“其身邊至親之人,亦能窺見一二……”
原來如此!原來我之所以能看到她,不僅僅是因為我嫁給了溫如春,成了他名義上最“親近”的人,更是因為那冥婚帶來的陰氣侵蝕,已經影響到了我!溫如春他知道嗎?他知道這冥婚在消耗他的生命,也知道這詭異的現象會波及到身邊的人嗎?
他一定是知道的。他那日漸清瘦的身形,他那偶爾流露出的恍惚,還有他對我“病症”那隱含著煩躁的態度……他什麼都知道!他心甘情願地沉溺其中,為了一個百年前的鬼魂,不惜拖著我一起墜入這無間地獄!
一股混雜著絕望和恨意的力量,在我體內滋生。我不能坐以待斃!那劄記最後提到了破解之法,雖然關鍵處缺失了,但“執念”與“信物”無疑是關鍵!
信物,就是那塊玉!那塊觸手冰冷、形如淚滴的陪葬玉!
一個瘋狂的念頭在我心中成型——我要毀掉那塊玉!
機會在一個雷雨交加的夜晚來臨。前些時日,鄰縣一位致仕的老翰林舉辦詩會,廣邀文人雅士,溫如春受邀前往,路途遙遠,需得在外盤桓數日。這偌大的溫宅,第一次隻剩下我,和一眾下人。
雷聲滾滾,如同巨獸在天際咆哮,慘白的電光不時撕裂漆黑的夜幕,將室內照得一片森然。我攥緊了手心,那裡藏著一柄沉重的小銀錘——那是我嫁妝裡用來搗碎香料的小物件。
我悄無聲息地來到溫如春的內書房。這裡,平日裡絕不允許我踏入,此刻卻空無一人。雨點密集地敲打著窗戶,像是無數隻手在焦急地拍打。我憑著記憶,走到他平日安歇的裡間臥榻旁,深吸一口氣,開始翻找。
他的衣物,他的書籍,他的私人物品……都帶著他身上那股特有的、混合著書卷氣和陰涼氣息的味道。我的心跳得如同擂鼓,既怕找不到,又怕找到之後將要麵對的一切。
終於,在一個緊鎖的小小葉紫檀木盒裡——那鎖被我用力錘了幾下便壞了——我看到了它。
那塊玉。
形如淚滴,羊脂白玉,在窗外閃電的映照下,流淌著一種濕潤而詭異的光澤。它靜靜地躺在柔軟的錦緞上,仿佛有生命般,在等待著什麼。
就是它!維係著那場邪惡冥婚的信物!也是它,將那個鬼魂帶到我的生活中!
我伸出手,指尖在觸碰到那玉身的瞬間,那股熟悉的、鑽心刺骨的陰寒再次襲來,比上一次更加猛烈,幾乎凍結了我的血液。
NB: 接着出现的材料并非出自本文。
-- ==== Sys2Proof/Machine/Pid.lean ====
section
/-! DEFINITION. The PIDController family (spec/44_pid.md). -/

namespace Sys2Proof.Machine

open Sys2Proof

/-! ## Run -/

/-- The anti-windup strategies (R222, R223): the integrator after adding the increment, or kept. `sat` is the saturation recorded by
the previous run. -/
def antiWindup (fmt : NumFormat) (aw : AntiWindup) (I inc sat : Value) : Value :=
  match aw with
  | .none => Value.add fmt I inc
  | .conditional =>
    if sat.eq (.fin 0) || (Value.mul fmt I inc).le (.fin 0) then Value.add fmt I inc else I

/-- The increment of step 1: `(i_coef * e) + (prev_i_coef * prev_error)` (R224). -/
def increment (fmt : NumFormat) (C : CoefSet) (D : DelaySet) (e : Value) : Value :=
  Value.add fmt (Value.mul fmt C.ic e) (Value.mul fmt D.pic D.perr)

/-- The integrator of step 1 (R224). -/
def nextIntegrator (fmt : NumFormat) (P : Pid) (e : Value) : Value :=
  antiWindup fmt P.aw P.activeDly.integ (increment fmt P.activeCoef P.activeDly e) P.activeDly.psat

/-- The unclamped output of step 3: `K * (((pc * e) + I) + (dc * (e - perr)))`, with the old previous error (R224). -/
def rawOutput (fmt : NumFormat) (P : Pid) (I e : Value) : Value :=
  Value.mul fmt P.K
    (Value.add fmt (Value.add fmt (Value.mul fmt P.activeCoef.pc e) I)
      (Value.mul fmt P.activeCoef.dc (Value.sub fmt e P.activeDly.perr)))

/-- The primitive `pid_run(s, e)` on the selected controller (R224). The active delay set is updated in place. -/
def pidRun (fmt : NumFormat) (P : Pid) (e : Value) : Except Stop (Pid × Value) := do
  requireFinite e
  if P.frozen then
    return (P, P.cv)
  else
    let I := nextIntegrator fmt P e
    let raw := rawOutput fmt P I e
    let cv := clamp raw P.min P.max
    let sat := Value.sub fmt cv raw
    require (I.isFinite && cv.isFinite && sat.isFinite) .numericFault
    return ({ P with
              dly := P.dly.set P.ad { integ := I, perr := e, psat := sat, pic := P.activeCoef.ic }
              cv := cv }, cv)

/-- PID_RUN (R224). -/
def execPidRun (sel : Sel) (e : Value) (s : State) : StepOutcome :=
  transact (Instr.pidRun sel e).word s do
    let (P, v) ← pidRun s.par.num (s.pid sel) e
    return done1 (s.setPid sel P) v

/-! ## State machine -/

/-- The events of the state machine (R228). -/
inductive PidEvent where
  | enable
  | disable
  | hold
  | reset
  deriving DecidableEq, Repr, Inhabited

/-- The delay reset (R229): zero the shadow delay set and make it active. -/
def resetDelay (P : Pid) : Pid :=
  { P with dly := P.dly.set (shadow P.ad) zeroDelay, ad := shadow P.ad }

/-- The transition function (R228): the seven listed pairs have the table's effect, the six others change nothing (R234). -/
def pidEvent (ev : PidEvent) (P : Pid) : Pid :=
  match P.fsm, ev with
  | .idle, .enable => { P with fsm := .running, frozen := false }
  | .idle, .disable => P
  | .idle, .hold => P
  | .idle, .reset => P
  | .running, .enable => P
  | .running, .disable => resetDelay { P with fsm := .idle, frozen := true }
  | .running, .hold => { P with fsm := .hold, frozen := true }
  | .running, .reset => resetDelay P
  | .hold, .enable => { P with fsm := .running, frozen := false }
  | .hold, .disable => resetDelay { P with fsm := .idle, frozen := true }
  | .hold, .hold => P
  | .hold, .reset => P

/-- PID_ENABLE (R230). -/
def execPidEnable (sel : Sel) (s : State) : StepOutcome :=
  transact (Instr.pidEnable sel).word s (.ok (done0 (s.setPid sel (pidEvent .enable (s.pid sel)))))

/-- PID_DISABLE (R231). -/
def execPidDisable (sel : Sel) (s : State) : StepOutcome :=
  transact (Instr.pidDisable sel).word s (.ok (done0 (s.setPid sel (pidEvent .disable (s.pid sel)))))

/-- PID_HOLD (R232). -/
def execPidHold (sel : Sel) (s : State) : StepOutcome :=
  transact (Instr.pidHold sel).word s (.ok (done0 (s.setPid sel (pidEvent .hold (s.pid sel)))))

/-- PID_RESET (R233). -/
def execPidReset (sel : Sel) (s : State) : StepOutcome :=
  transact (Instr.pidReset sel).word s (.ok (done0 (s.setPid sel (pidEvent .reset (s.pid sel)))))

/-! ## Status -/

/-- PID_IS_LIMITED (R236). -/
def execPidIsLimited (sel : Sel) (s : State) : StepOutcome :=
  transact (Instr.pidIsLimited sel).word s (.ok ⟨s, some (.bool (s.pid sel).limited), none⟩)

/-! ## Coefficient updates -/

/-- `recompute_coef` (R238): the shadow coefficient set is written whole and made active. -/
def recomputeCoef (fmt : NumFormat) (P : Pid) (p i d Ts : Value) : Except Stop Pid := do
  let c := coefs fmt p i d Ts
  require c.finite .numericFault
  return { P with coef := P.coef.set (shadow P.ac) c, ac := shadow P.ac }

/-- PID_SET_P (R240). -/
def execPidSetP (sel : Sel) (p : Value) (s : State) : StepOutcome :=
  transact (Instr.pidSetP sel p).word s do
    requireFinite p
    let P ← recomputeCoef s.par.num (s.pid sel) p (s.pid sel).i (s.pid sel).d (s.pid sel).Ts
    return done0 (s.setPid sel { P with p := p })

/-- PID_SET_I (R241). -/
def execPidSetI (sel : Sel) (i : Value) (s : State) : StepOutcome :=
  transact (Instr.pidSetI sel i).word s do
    requireFinite i
    let P ← recomputeCoef s.par.num (s.pid sel) (s.pid sel).p i (s.pid sel).d (s.pid sel).Ts
    return done0 (s.setPid sel { P with i := i })

/-- PID_SET_D (R242). -/
def execPidSetD (sel : Sel) (d : Value) (s : State) : StepOutcome :=
  transact (Instr.pidSetD sel d).word s do
    requireFinite d
    let P ← recomputeCoef s.par.num (s.pid sel) (s.pid sel).p (s.pid sel).i d (s.pid sel).Ts
    return done0 (s.setPid sel { P with d := d })

/-- PID_SET_GAINS (R243): one recomputation and one swap for the three gains. The operands are checked in their order (R308). -/
def execPidSetGains (sel : Sel) (p i d : Value) (s : State) : StepOutcome :=
  transact (Instr.pidSetGains sel p i d).word s do
    requireFinite p
    requireFinite i
    requireFinite d
    let P ← recomputeCoef s.par.num (s.pid sel) p i d (s.pid sel).Ts
    return done0 (s.setPid sel { P with p := p, i := i, d := d })

/-- PID_SET_TS (R244). -/
def execPidSetTs (sel : Sel) (ts : Value) (s : State) : StepOutcome :=
  transact (Instr.pidSetTs sel ts).word s do
    requireFinite ts
    require (positive ts) .configError
    let P ← recomputeCoef s.par.num (s.pid sel) (s.pid sel).p (s.pid sel).i (s.pid sel).d ts
    return done0 (s.setPid sel { P with Ts := ts })

end Sys2Proof.Machine
end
鏡子裡,就在我身後的博古架光滑的漆麵上,一個模糊的身影開始急速凝聚。是宦娘!她不再是帶著溫柔的笑意,而是麵容扭曲,眼神裡充滿了驚恐與……哀求?她張著嘴,似乎在無聲地呐喊,對我搖著頭。
她在求我?求我不要毀掉這維係她存在的憑依?
一瞬間,百般滋味湧上心頭。她的可憐,她的癡情,溫如春的執迷,我的無辜與被卷入的痛苦……但最終,那求生的本能,那被逼到絕境的憤怒,壓倒了一切!
我不能心軟!毀了它,才能結束這一切!
我猛地舉起手中的銀錘,用儘全身力氣,朝著錦緞上的那塊古玉狠狠砸了下去!
“不——!”
一聲淒厲的、仿佛能穿透靈魂的尖嘯,並非來自鏡中,而是自我身後響起!那聲音尖銳無比,混雜著無儘的痛苦與絕望,幾乎刺破我的耳膜。
與此同時,“哢嚓”一聲脆響,那塊淚滴形的古玉,在銀錘下應聲而碎,裂成了好幾瓣!
玉碎的那一刻,時間仿佛靜止了。
鏡中,宦娘那扭曲的身影驟然僵住,然後,如同被風吹散的輕煙,發出一聲悠長而哀戚的歎息,寸寸消散,最終化為虛無,再也尋不到一絲痕跡。
纏繞在我周身的、那日日夜夜不曾散去的陰寒之氣,也如同潮水般退去。房間裡,隻剩下窗外嘩啦啦的雨聲,以及我粗重急促的喘息聲。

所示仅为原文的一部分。